-- ==== Sys2Proof/Certificates/Slice0/Obligations.lean ====
section
/-! DEFINITION. The statements of this model. A statement about the core takes "FAULT and REFUSED are
empty" (`State.Unmarked`), and where it speaks of a result "and the registers are Valid" (`State.Sound`), as its premise, as
60_exceptions.md R232 and R234 ask; the statements about the marks themselves and about what a step adds around an
operation speak of every state of the model. The parameters of the instance (N, the segment
table, the pre-check, the delays) are whatever `s.params` says, so each holds for every instance. -/

open Sys2Proof Sys2Proof.Machine

/-! ### Encoding -/

/-- Decoding the encoding of a well-formed operation gives it back, with every operand (30_encoding.md, formats and
opcode map). The encoding is the spec's own (D18). -/
def Obligations.EncodeThenDecode : Prop :=
  ∀ i : Instr, i.wellFormed = true → decode (encode i) = .ok i

/-- Whatever decodes is the encoding of what it decodes to: no two items stand for one operation. -/
def Obligations.DecodeThenEncode : Prop :=
  ∀ (x : Issue) (i : Instr), decode x = .ok i → encode i = x ∧ i.wellFormed = true

/-- The rows of the opcode map do not overlap; a word decodes to an operation exactly of the row it lies in, and is
rejected, as NONZERO_RESERVED_FIELD, exactly when it lies in none. That OP 0xA to 0xF decode to the operation of a
"(reserved)" row, so that NONZERO_RESERVED_FIELD is the only rejection, is the model's choice, log entry 15: R77 answers
Reserved(RESERVED_OPCODE) there. -/
def Obligations.OpcodeMapIsUnambiguous : Prop :=
  ∀ w : OpWord,
    (∀ a ∈ opRows, ∀ b ∈ opRows, a.holds w = true → b.holds w = true → a = b) ∧
    (∀ i, decodeOp w = .ok i → ∃ row ∈ opRows, rowOf i = some row ∧ row.holds w = true) ∧
    (∀ e, decodeOp w = .error e → e = .nonzeroReservedField ∧ ∀ row ∈ opRows, row.holds w = false)

/-- The packed TimeValue has its digits at bits 19:18, 17:14, 13:11, 10:7, 6:4 and 3:0, and is SET's payload
(10_state.md R24; the packing is the spec's decision D3). -/
def Obligations.PackedTimeFields : Prop :=
  ∀ (W : Nat) (r : Regs W),
    r.timeWord.toNat = r.HT.toNat * 2 ^ 18 + r.HU.toNat * 2 ^ 14 + r.MT.toNat * 2 ^ 11 + r.MU.toNat * 2 ^ 7 +
      r.ST.toNat * 2 ^ 4 + r.SU.toNat ∧
    encode (.set r.HT r.HU r.MT r.MU r.ST r.SU) = .opWord (BitVec.ofNat 24 r.timeWord.toNat)

/-- Seven words and one digit, written out from the tables of R72 to R76 (95_test_vectors.md 2.10), decode to their
operations, and two words are rejected. The two reserved words decode to the operation of their "(reserved)" row by log entry
15, where 2.10 says Reserved(RESERVED_OPCODE); that 8 bits name the decoder's digit is log entry 10. -/
def Obligations.WrittenWordsDecode : Prop :=
  decodeTableWord 24 0b000010001110110011011001 = some (.set 2 3 5 9 5 9) ∧
  decodeTableWord 24 0b000100000000000000000000 = some .toggleFormat ∧
  decodeTableWord 24 0b011100000000000000000000 = some .refresh ∧
  decodeTableWord 24 0b100000000000000000000000 = some .hourUpAction ∧
  decodeTableWord 24 0b100100000000000000011111 = some (.step 0b11111) ∧
  decodeTableWord 24 0b100100000000000000100000 = none ∧
  decodeTableWord 24 0b000100000000000000000001 = none ∧
  decodeTableWord 24 0b101000000000000000000000 = some (.reservedAB 0xA00000) ∧
  decodeTableWord 24 0b111111111111111111111111 = some (.reservedCF 0xFFFFFF) ∧
  decodeTableWord 8 0b1100 = some (.segdec 12)

/-- Lines of the programs P1, P2, P5 of 95_test_vectors.md assemble to their words (30_encoding.md R81, R82; the syntax
is the spec's decision D25, spacing is log entry 19). -/
def Obligations.AssemblerLinesOfThePrograms : Prop :=
  (assembleLine "SET 23:59:58 ; P1".toList).map (List.map encode) = some [.opWord 0x08ECD8] ∧
  (assembleLine "SET 2,4,0,0,0,0".toList).map (List.map encode) = some [.opWord 0x090000] ∧
  (assembleLine "INC_HOUR * 11".toList).map (List.map encode) = some (List.replicate 11 (.opWord 0x400000)) ∧
  (assembleLine "ITERATE 0b01110".toList).map (List.map encode) = some (List.replicate 6 (.opWord 0x90000E)) ∧
  (assembleLine "STEP".toList).map (List.map encode) = some [.opWord 0x90001F] ∧
  assembleLine "SET 24:60:00".toList = none ∧
  assembleLine "refresh".toList = none

/-! ### Reset and stepping -/

/-- The reset state (10_state.md R33). The digits are the source's; FMT24, CUR, TICK, PHASE, SEG and DSEL are the spec's
decisions D4 to D8 (log entry 6); the parameters are the defaults of R5, the segment table that of R152 (log entry 4). -/
def Obligations.ResetRegisters : Prop :=
  State.reset.regs = { HT := 0, HU := 0, MT := 0, MU := 0, ST := 0, SU := 0, FMT24 := true, CUR := 0, TICK := 0,
                       PHASE := 0, SEG := 0, DSEL := 0 } ∧
  State.reset.FAULT = ⟨false⟩ ∧ State.reset.REFUSED = ⟨false, false⟩ ∧
  State.reset.params =
    { ticksPerSecond := 225, segTable := #v[0x3F, 0x06, 0x5B, 0x4F, 0x66, 0x6D, 0x7D, 0x07, 0x7F, 0x6F],
      hourUpPrecheck := .at24, delayRefreshMs := 1, delayMinorMs := 50, delayHourMs := 100 }

/-- The reset state meets the invariant that every step keeps, and the premise of the claims (R33). It rests on the reset
values that are the spec's decisions D4 to D8 (log entry 6) and on the default N (log entry 4). -/
def Obligations.ResetMeetsInvariant : Prop := State.reset.Inv ∧ State.reset.Sound

/-- A step runs the decoded operation: the oldest waiting item, taken from the queue (the queue is the model's own, log
entry 7). Where that operation is STEP at PHASE 5, which ends a main-loop iteration, the counter of the pin draws moves on
(log entry 8). -/
def Obligations.StepRunsWaitingOperation : Prop :=
  ∀ (s : State) (x : Issue) (rest : List Issue) (i : Instr), s.env.pending = x :: rest → decode x = .ok i →
    (¬ ((∃ b, i = .step b) ∧ s.regs.PHASE = 5) → step s = exec i { s with env := { s.env with pending := rest } }) ∧
    ((∃ b, i = .step b) → s.regs.PHASE = 5 →
      step s = exec i { s with env := { s.env with pending := rest, draws := s.env.draws + 1 } })

/-- With nothing waiting, the sequencer issues STEP by itself, with the lines drawn for the iteration (45_main_loop.md R210,
R215; the draw is free, and the next one holds from the end of the iteration on, log entry 8). -/
def Obligations.StepAloneIsTheSequencer : Prop :=
  ∀ s : State, s.env.pending = [] →
    (s.regs.PHASE ≠ 5 → step s = exec (.step (drawnLines s.env.draws)) s) ∧
    (s.regs.PHASE = 5 →
      step s = exec (.step (drawnLines s.env.draws)) { s with env := { s.env with draws := s.env.draws + 1 } })

/-- An item placed for the next step is the operation that step runs, at the very state it was placed in, but that STEP at
PHASE 5 moves the counter of the pin draws on (log entries 7 and 8). -/
def Obligations.PlacedWordRunsNext : Prop :=
  ∀ (s : State) (nbits w : Nat) (i : Instr), decodeTableWord nbits w = some i →
    (¬ ((∃ b, i = .step b) ∧ s.regs.PHASE = 5) → step (s.withFetchWord nbits w) = exec i s) ∧
    ((∃ b, i = .step b) → s.regs.PHASE = 5 →
      step (s.withFetchWord nbits w) = exec i { s with env := { s.env with draws := s.env.draws + 1 } })

/-! ### BCD_time_keeper -/

/-- SET writes the six digits whatever they were and nothing else, and faults, recording the operation and the state
before it, exactly when the written state is not Valid (41_time_model.md R102). The fault is the spec's decision D20; its
form is log entry 1. -/
def Obligations.SetOverwritesDigits : Prop :=
  ∀ (s : State) (ht : BitVec 2) (hu : BitVec 4) (mt : BitVec 3) (mu : BitVec 4) (st : BitVec 3) (su : BitVec 4),
    s.Unmarked →
    let r : Regs s.width := { s.regs with HT := ht, HU := hu, MT := mt, MU := mu, ST := st, SU := su }
    (r.Valid s.params → exec (.set ht hu mt mu st su) s = .next { s with regs := r }) ∧
    (¬ r.Valid s.params →
      exec (.set ht hu mt mu st su) s = .fault (.invalidState (.set ht hu mt mu st su) { s with FAULT := ⟨true⟩ }))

• • • • • • •

Only the lines above from the line containing "values that are" through the line containing "pending := rest, draws" should be retyped, exactly and with both ends included.

* [TASK ANSWER]
values that are the spec's decisions D4 to D8 (log entry 6) and on the default N (log entry 4). -/
def Obligations.ResetMeetsInvariant : Prop := State.reset.Inv ∧ State.reset.Sound

/-- A step runs the decoded operation: the oldest waiting item, taken from the queue (the queue is the model's own, log
entry 7). Where that operation is STEP at PHASE 5, which ends a main-loop iteration, the counter of the pin draws moves on
(log entry 8). -/
def Obligations.StepRunsWaitingOperation : Prop :=
  ∀ (s : State) (x : Issue) (rest : List Issue) (i : Instr), s.env.pending = x :: rest → decode x = .ok i →
    (¬ ((∃ b, i = .step b) ∧ s.regs.PHASE = 5) → step s = exec i { s with env := { s.env with pending := rest } }) ∧
    ((∃ b, i = .step b) → s.regs.PHASE = 5 →
      step s = exec i { s with env := { s.env with pending := rest, draws := s.env.draws + 1 } })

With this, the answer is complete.